-- ==== Sys2Proof/Tests/Slice0.lean ====
section
/-! SUPPORT. Tests: expected values come from spec/95_test_vectors.md (its V and K numbers are named) or from the encodings of
spec/30_encoding.md; after them one witness for each obligation with hypotheses. -/

namespace Sys2Proof.Tests

-- One theorem at a time: theorems elaborated side by side each wait on the kernel in a thread of their own.
set_option Elab.async false

open Sys2Proof Sys2Proof.Machine

/-! ## Small states -/

/-- A registry of three entries, two encoders, two buckets, every table filled; it passes all checks. -/
def demo : Cfg where
  reg := [{ id := 0x171, ide := false, reload := 3, decAddr := 0, toAddr := 8 },
          { id := 0x18FF50E5, ide := true, reload := 0, decAddr := 0, toAddr := 8 },
          { id := 0x101, ide := false, reload := -1, decAddr := 0, toAddr := 8 }]
  enc := [{ id := 0x2A0, ide := false, dlc := 2, base := 10 }, { id := 0x18FF50E6, ide := true, dlc := 1, base := 13 }]
  bkt := [{ per := 1, list := [0] }, { per := 2, list := [1, 0] }]
  uc := [0x0100000000020000#64, 0x020403C000000000#64, 0x0600000000020000#64, 0x0700000000000010#64, 0x0420000000000000#64,
         0x0800000000000012#64, 0x0900000000000020#64, 0x1800000000000000#64, 0x0A00000000000020#64, 0x1800000000000000#64,
         0x0B00000000050000#64, 0x130001C000000000#64, 0x162000C000000000#64, 0x1700000000000000#64]
  cpool := [{ num := 1, den := 1 }, { num := 6213711, den := 10000000 }, { num := 128, den := 1 }, { num := 1, den := 10 },
            { num := 32, den := 1 }]
  catt := [{ cand := [{ key := 0x41, cidx := 0 }, { key := 0x42, cidx := 0 }], dflt := { key := 0x41, cidx := 0 } }]
  uct := [{ c0 := 0, c1 := 1 }]
  ktype := [(0x10, .real), (0x12, .int), (0x20, .int), (0x41, .real), (0x42, .real), (0x100, .int), (0x101, .int)]
  filt := [{ bank := 0, ids := [{ id := 0x171, ide := false }] }]
  nRoll := 1

/-- That machine right after INIT. -/
def run : State := { State.reset.configure demo with events := [] }

/-- The payload of the field vectors (V30a to V30r). -/
def frame8 : Frame :=
  { ident := .std 0x171, rtr := false, len := 8, payload := #v[0x00, 0x08, 0x00, 0xF8, 0x24, 0xFF, 0x80, 0x7F] }

/-- A frame of two bytes for the first entry. -/
def frame2 (b0 b1 : Byte) : Frame := { ident := .std 0x171, rtr := false, len := 2, payload := #v[b0, b1, 0, 0, 0, 0, 0, 0] }

/-- Inside a run, with a frame, an encoder and values on the signal bus (V49). -/
def mic : State :=
  { run with upc := some 7, hk := some .encode, frx := some frame8, idxE := some 0,
             sb := [(0x41, .real (mkRat (-73) 2)), (0x42, .real (mkRat 43 2)), (0x100, .int 1), (0x101, .int 9)] }

/-- `mic` with `A`. -/
def micA (a : Int) : State := { mic with a := some (BitVec.ofInt 64 a) }

/-- `mic` with `V`. -/
def micV (q : Rat) : State := { mic with v := some q }

/-- What a next state holds. -/
def got {α : Type} (o : Out) (g : State → α) : Option α :=
  match o with
  | .next s => some (g s)
  | _ => none

/-- The fault of a stop. -/
def faulted (o : Out) : Option Fault :=
  match o with
  | .fault r => some r
  | _ => none

/-- The refusal of a stop. -/
def refusal (o : Out) : Option Refusal :=
  match o with
  | .refused r => some r
  | _ => none

theorem of_got {o : Out} (h : (got o fun _ => ()).isSome = true) : ∃ t, o = .next t := by
  cases o with
  | next t => exact ⟨t, rfl⟩
  | _ => cases h

/-! ## Ill-formed terms are refused -/

theorem test_wf_lenchk : Instr.wf (.lenchk 8) = true ∧ Instr.wf (.lenchk 9) = false := by decide
theorem test_wf_flgget : Instr.wf (.flgget 7 7) = true ∧ Instr.wf (.flgget 0 8) = false := by decide
theorem test_wf_flgput : Instr.wf (.flgput 7 7) = true ∧ Instr.wf (.flgput 0 8) = false := by decide
theorem test_wf_roll : Instr.wf (.roll 0 7 4) = true ∧ Instr.wf (.roll 0 0 5) = false := by decide

/-! ## Decoding, one word of every row at least -/

theorem test_decode_host : decodeHost 0b100#3 = .ok (.reset 0) ∧ decodeHost 0b111#3 = .ok (.reset 3) ∧
    decodeHost 0b001#3 = .ok .init ∧ decodeHost 0b010#3 = .ok .tick ∧ decodeHost 0b011#3 = .error .reservedCommand ∧
    decodeHost 0b000#3 = .error .noOperation := ⟨rfl, rfl, rfl, rfl, rfl, rfl⟩

theorem test_decode_phase : decodePhase 1#4 = .ok .drain ∧ decodePhase 2#4 = .ok .lookup ∧ decodePhase 3#4 = .ok .dispatch ∧
    decodePhase 4#4 = .ok .rearm ∧ decodePhase 5#4 = .ok .decode ∧ decodePhase 6#4 = .ok .supervise ∧
    decodePhase 7#4 = .ok .supent ∧ decodePhase 8#4 = .ok .tofire ∧ decodePhase 9#4 = .ok .sched ∧
    decodePhase 10#4 = .ok .bucket ∧ decodePhase 11#4 = .ok .encode :=
  ⟨rfl, rfl, rfl, rfl, rfl, rfl, rfl, rfl, rfl, rfl, rfl⟩

theorem test_decode_receive : decodeMicro 0x0100000000080000#64 = .ok (.lenchk 8) ∧
    decodeMicro 0x020403C000000000#64 = .ok (.unpku 0 1 0 15) ∧ decodeMicro 0x034403C000000000#64 = .ok (.unpks 2 1 0 15) ∧
    decodeMicro 0x0460500000000000#64 = .ok (.flgget 3 5) ∧ decodeMicro 0x0500000000010000#64 = .ok (.scdiv 1) ∧
    decodeMicro 0x0600000000020000#64 = .ok (.scmul 2) ∧ decodeMicro 0x0700000000000010#64 = .ok (.sbsetv 0x10) ∧
    decodeMicro 0x0800000000000012#64 = .ok (.sbseta 0x12) ∧ decodeMicro 0x0900000000000200#64 = .ok (.stclr 0x200) := by decide

theorem test_decode_shared : decodeMicro 0x0A00000000000201#64 = .ok (.stset 0x201) ∧
    decodeMicro 0x0B000000FFFF0000#64 = .ok (.ldai 0xFFFF) ∧ decodeMicro 0x0C00000000020000#64 = .ok (.ldvc 2) ∧
    decodeMicro 0x1700000000000000#64 = .ok .send ∧ decodeMicro 0x1800000000000000#64 = .ok .end_ := by decide

theorem test_decode_encode : decodeMicro 0x0D00000000000040#64 = .ok (.sbgetv 0x40) ∧
    decodeMicro 0x0E00000000000050#64 = .ok (.sbgeta 0x50) ∧ decodeMicro 0x0F00000000000101#64 = .ok (.catsel 0x101 0) ∧
    decodeMicro 0x1000000000000100#64 = .ok (.uconv 0x100 0) ∧ decodeMicro 0x1100000000020000#64 = .ok (.encmul 2) ∧
    decodeMicro 0x1200000000040000#64 = .ok (.encdiv 4) ∧ decodeMicro 0x132040C000000000#64 = .ok (.packu 1 0 4 3) ∧
    decodeMicro 0x140402C000000000#64 = .ok (.packs 0 1 0 11) ∧ decodeMicro 0x1540700000000000#64 = .ok (.flgput 2 7) ∧
    decodeMicro 0x166040C000000000#64 = .ok (.roll 0 3 4) := by decide

/-- V75a to V75j. -/
theorem test_decode_illegal : [0x0000000000000000#64, 0x1900000000000000#64, 0xFF00000000000000#64, 0x0100000000090000#64,
    0x0100000000080001#64, 0x0460800000000000#64, 0x16E0000000000000#64, 0x16E050C000000000#64, 0x1800000100000000#64,
    0x020403C000010000#64].all (fun w => match decodeMicro w with | .ok _ => false | .error _ => true) = true := by decide

/-- V76a to V76q. -/
theorem test_images : (RegEntry.image { id := 0x18FF50E5, ide := true, reload := -1, decAddr := 0x100, toAddr := 0x10D }
      = 0x004340403FFFF8FF50E5#78) ∧
    (EncEntry.image { id := 0x18FF50E5, ide := true, dlc := 4, base := 0x20A } = 0x0082938FF50E5#50) ∧
    (PoolEntry.image { num := BitVec.ofInt 32 (-5), den := 2 } = 0x00000002FFFFFFFB#64) ∧
    (Bucket.image { per := 4, list := [1, 0] } = (0x00020004#32, [1, 0])) ∧
    (UnitConv.image { c0 := 0, c1 := 1 } = 0x00010000#32) ∧
    (FilterBank.image { bank := 0, ids := [{ id := 0x171, ide := false }] } = (0x0100#16, [0x171])) ∧
    (CatTable.image { cand := [{ key := 0x41, cidx := 0 }, { key := 0x42, cidx := 0 }], dflt := { key := 0x41, cidx := 0 } }
      = (2#8, [0x41, 0x42, 0x41])) := by decide

/-- A frame of P3. -/
def frame4 : Frame :=
  { ident := .ext 0x18FF50E5, rtr := false, len := 4, payload := #v[0x93, 0x5E, 0xC0, 0x2F, 0, 0, 0, 0] }

theorem test_frame_image : frame4.image = 0x0000000017E02F49A38FF50E5#99 := by decide

/-! ## Micro-instructions of decode and timeout handlers -/

theorem test_lenchk : got (exec (.lenchk 8) mic) (fun t => (t.upc, t.events)) = some (some 8, []) := by decide
/-- V22. -/
theorem test_lenchk_mismatch : got (exec (.lenchk 2) { mic with a := some 1 }) (fun t => (t.upc, t.a, t.events)) =
    some (none, none, [.cond (.lenmis 0x171 false 8 2)]) := by decide
/-- V30k, V30f. -/
theorem test_unpku : got (exec (.unpku 4 1 4 7) mic) (fun t => t.a) = some (some 242) ∧
    got (exec (.unpku 2 1 0 15) mic) (fun t => t.a) = some (some 63488) := by decide
/-- V30q: a field of 64 bits does not fit, and a field outside its container does not exist. -/
theorem test_unpku_outside : faulted (exec (.unpku 0 7 0 63) mic) = some .noSuchField ∧
    faulted (exec (.unpku 0 0 1 7) mic) = some .noSuchField := by decide
/-- V30c, V30l, V30p, V30r. -/
theorem test_unpks : got (exec (.unpks 0 1 0 11) mic) (fun t => t.a) = some (some (BitVec.ofInt 64 (-2048))) ∧
    got (exec (.unpks 4 1 4 7) mic) (fun t => t.a) = some (some (BitVec.ofInt 64 (-14))) ∧
    got (exec (.unpks 0 7 0 63) mic) (fun t => t.a) = some (some 9187623774080468992) ∧
    got (exec (.unpks 4 0 2 0) mic) (fun t => t.a) = some (some (BitVec.ofInt 64 (-1))) := by decide
/-- V30h, V30i, V30j. -/
theorem test_flgget : got (exec (.flgget 4 5) mic) (fun t => t.a) = some (some 1) ∧
    got (exec (.flgget 4 0) mic) (fun t => t.a) = some (some 0) ∧ got (exec (.flgget 7 7) mic) (fun t => t.a) = some (some 0) := by
  decide
/-- V31, V32. -/
theorem test_scdiv : got (exec (.scdiv 4) (micA (-64))) (fun t => (t.v, t.upc)) = some (some (-2), some 8) ∧
    got (exec (.scdiv 2) (micA 1)) (fun t => t.v) = some (some (mkRat 1 128)) := by decide +kernel
/-- V34. -/
theorem test_scmul : got (exec (.scmul 3) (micA (-7))) (fun t => t.v) = some (some (mkRat (-7) 10)) := by decide +kernel
theorem test_sbsetv : got (exec (.sbsetv 0x10) (micV (mkRat 1 2))) (fun t => (Bus.find t.sb 0x10, t.events, t.v)) =
    some (some (.real (mkRat 1 2)), [.set 0x10 (.real (mkRat 1 2))], some (mkRat 1 2)) := by decide +kernel
theorem test_sbseta : got (exec (.sbseta 0x12) (micA (-3))) (fun t => (Bus.find t.sb 0x12, t.events)) =
    some (some (.int (BitVec.ofInt 64 (-3))), [.set 0x12 (.int (BitVec.ofInt 64 (-3)))]) := by decide +kernel
theorem test_stclr : got (exec (.stclr 0x100) mic) (fun t => (Bus.find t.sb 0x100, t.events)) =
    some (some (.int 0), [.set 0x100 (.int 0)]) := by decide +kernel
theorem test_stset : got (exec (.stset 0x20) mic) (fun t => (Bus.find t.sb 0x20, t.events)) =
    some (some (.int 1), [.set 0x20 (.int 1)]) := by decide +kernel
theorem test_ldai : got (exec (.ldai 0xFFFF) mic) (fun t => (t.a, t.upc)) = some (some (BitVec.ofInt 64 (-1)), some 8) := by decide
theorem test_ldvc : got (exec (.ldvc 3) mic) (fun t => t.v) = some (some (mkRat 1 10)) := by decide +kernel
theorem test_end : got (exec .end_ (micA 5)) (fun t => (t.a, t.upc, t.hk, t.frx)) = some (none, none, none, some frame8) := by decide

/-! ## Micro-instructions of encode handlers -/

theorem test_sbgetv : got (exec (.sbgetv 0x101) mic) (fun t => (t.v, t.events)) = some (some 9, [.get 0x101 (.int 9)]) := by
  decide +kernel
theorem test_sbgeta : got (exec (.sbgeta 0x101) mic) (fun t => t.a) = some (some 9) ∧
    refusal (exec (.sbgeta 0x41) mic) = some (.busType 0x41) := by decide +kernel
/-- V49c; V49b, with the order of the reads. -/
theorem test_catsel : got (exec (.catsel 0x101 0) mic) (fun t => t.v) = some (some (mkRat (-73) 2)) ∧
    got (exec (.catsel 0x100 0) mic) (fun t => (t.v, t.events)) =
      some (some (mkRat 43 2), [.get 0x100 (.int 1), .get 0x42 (.real (mkRat 43 2))]) := by decide +kernel
/-- V49f. -/
theorem test_uconv : got (exec (.uconv 0x100 0) (micV (mkRat 201 2))) (fun t => t.v) = some (some (mkRat 1248955911 20000000)) := by
  decide +kernel
/-- V40, V43. -/
theorem test_encmul : got (exec (.encmul 2) (micV (mkRat 73 2))) (fun t => t.a) = some (some 4672) ∧
    got (exec (.encmul 0) (micV (mkRat (-1) 2))) (fun t => t.a) = some (some 0) := by decide +kernel
theorem test_encmul_range : faulted (exec (.encmul 0) (micV (2 ^ 63))) = some (.range 0 7) ∧
    got (exec (.encmul 0) (micV (-(2 ^ 63)))) (fun t => t.a) = some (some 0x8000000000000000) := by decide +kernel
/-- V46. -/
theorem test_encdiv : got (exec (.encdiv 3) (micV 25)) (fun t => t.a) = some (some 250) := by decide +kernel
/-- V48a, V48j. -/
theorem test_packu : got (exec (.packu 0 1 0 15) (micA 0x1240)) (fun t => t.txb) = some [(0, 0x40), (1, 0x12)] ∧
    got (exec (.packu 1 0 4 3) { micA 5 with txb := [(0, 0xAA), (1, 0xAA)] }) (fun t => t.txb) = some [(0, 0xAA), (1, 0x5A)] := by
  decide
/-- V48c, V48d, V48k. -/
theorem test_packu_overflow :
    got (exec (.packu 0 0 0 7) { micA 256 with txb := [(0, 0xAA), (1, 0xAA)] }) (fun t => (t.txb, t.events)) =
      some ([(1, 0xAA)], [.cond (.packovf 0 7)]) ∧
    got (exec (.packu 0 0 0 7) { micA 256 with cfg := some { demo with ovfPolicy := .saturate } }) (fun t => t.txb) =
      some [(0, 0xFF)] ∧
    faulted (exec (.packu 0 0 0 7) { micA 256 with cfg := some { demo with ovfPolicy := .fault } }) = some (.packOverflow 0 7) := by
  decide +kernel
/-- V48i, V48f. -/
theorem test_packs : got (exec (.packs 0 1 0 11) { micA (-2048) with txb := [(0, 0xFF), (1, 0xFF)] }) (fun t => (t.txb, t.events)) =
      some ([(1, 0xF8)], []) ∧
    got (exec (.packs 0 0 0 7) { micA 128 with txb := [(0, 0xAA), (1, 0xAA)] }) (fun t => (t.txb, t.events)) =
      some ([(0, 0x80), (1, 0xAA)], [.cond (.packovf 0 7)]) := by decide
/-- V48g, V48h. -/
theorem test_packs_saturate :
    got (exec (.packs 0 0 0 7) { micA 128 with cfg := some { demo with ovfPolicy := .saturate } }) (fun t => t.txb) =
      some [(0, 0x7F)] ∧
    got (exec (.packs 0 0 0 7) { micA (-129) with cfg := some { demo with ovfPolicy := .saturate } }) (fun t => t.txb) =
      some [(0, 0x80)] := by decide +kernel
/-- V48m, V48n. -/
theorem test_flgput : got (exec (.flgput 2 7) { micA (-3) with txb := [(2, 0x01)] }) (fun t => t.txb) = some [(2, 0x81)] ∧
    got (exec (.flgput 2 0) { micA 0 with txb := [(2, 0x01)] }) (fun t => t.txb) = some [] := by decide
/-- V48o, V48p. -/
theorem test_roll : got (exec (.roll 0 7 0) { mic with rollcnt := some [15] }) (fun t => (t.txb, t.rollcnt)) =
      some ([(7, 0x0F)], some [0]) ∧
    got (exec (.roll 0 3 4) { mic with rollcnt := some [2], txb := [(3, 0x0F)] }) (fun t => (t.txb, t.rollcnt)) =
      some ([(3, 0x2F)], some [3]) := by decide
theorem test_send : got (exec .send { mic with tx := [.bufferFull], txb := [(0, 0x40)] }) (fun t => (t.txstat, t.events, t.upc)) =
    some (some [{ valid := true, code := .bufferFull }, { valid := false, code := .ok }],
      [.send { ident := .std 0x2A0, rtr := false, len := 2, payload := #v[0x40, 0, 0, 0, 0, 0, 0, 0] } .bufferFull,
       .cond (.txdrop 0 .bufferFull)], none) := by decide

-=-=-=-=-

* Assigned task: Reading through the records above, report each line in which the string "encmul" is found.

* Exercise result:
    decodeMicro 0x1000000000000100#64 = .ok (.uconv 0x100 0) ∧ decodeMicro 0x1100000000020000#64 = .ok (.encmul 2) ∧
theorem test_encmul : got (exec (.encmul 2) (micV (mkRat 73 2))) (fun t => t.a) = some (some 4672) ∧
    got (exec (.encmul 0) (micV (mkRat (-1) 2))) (fun t => t.a) = some (some 0) := by decide +kernel
theorem test_encmul_range : faulted (exec (.encmul 0) (micV (2 ^ 63))) = some (.range 0 7) ∧
    got (exec (.encmul 0) (micV (-(2 ^ 63)))) (fun t => t.a) = some (some 0x8000000000000000) := by decide +kernel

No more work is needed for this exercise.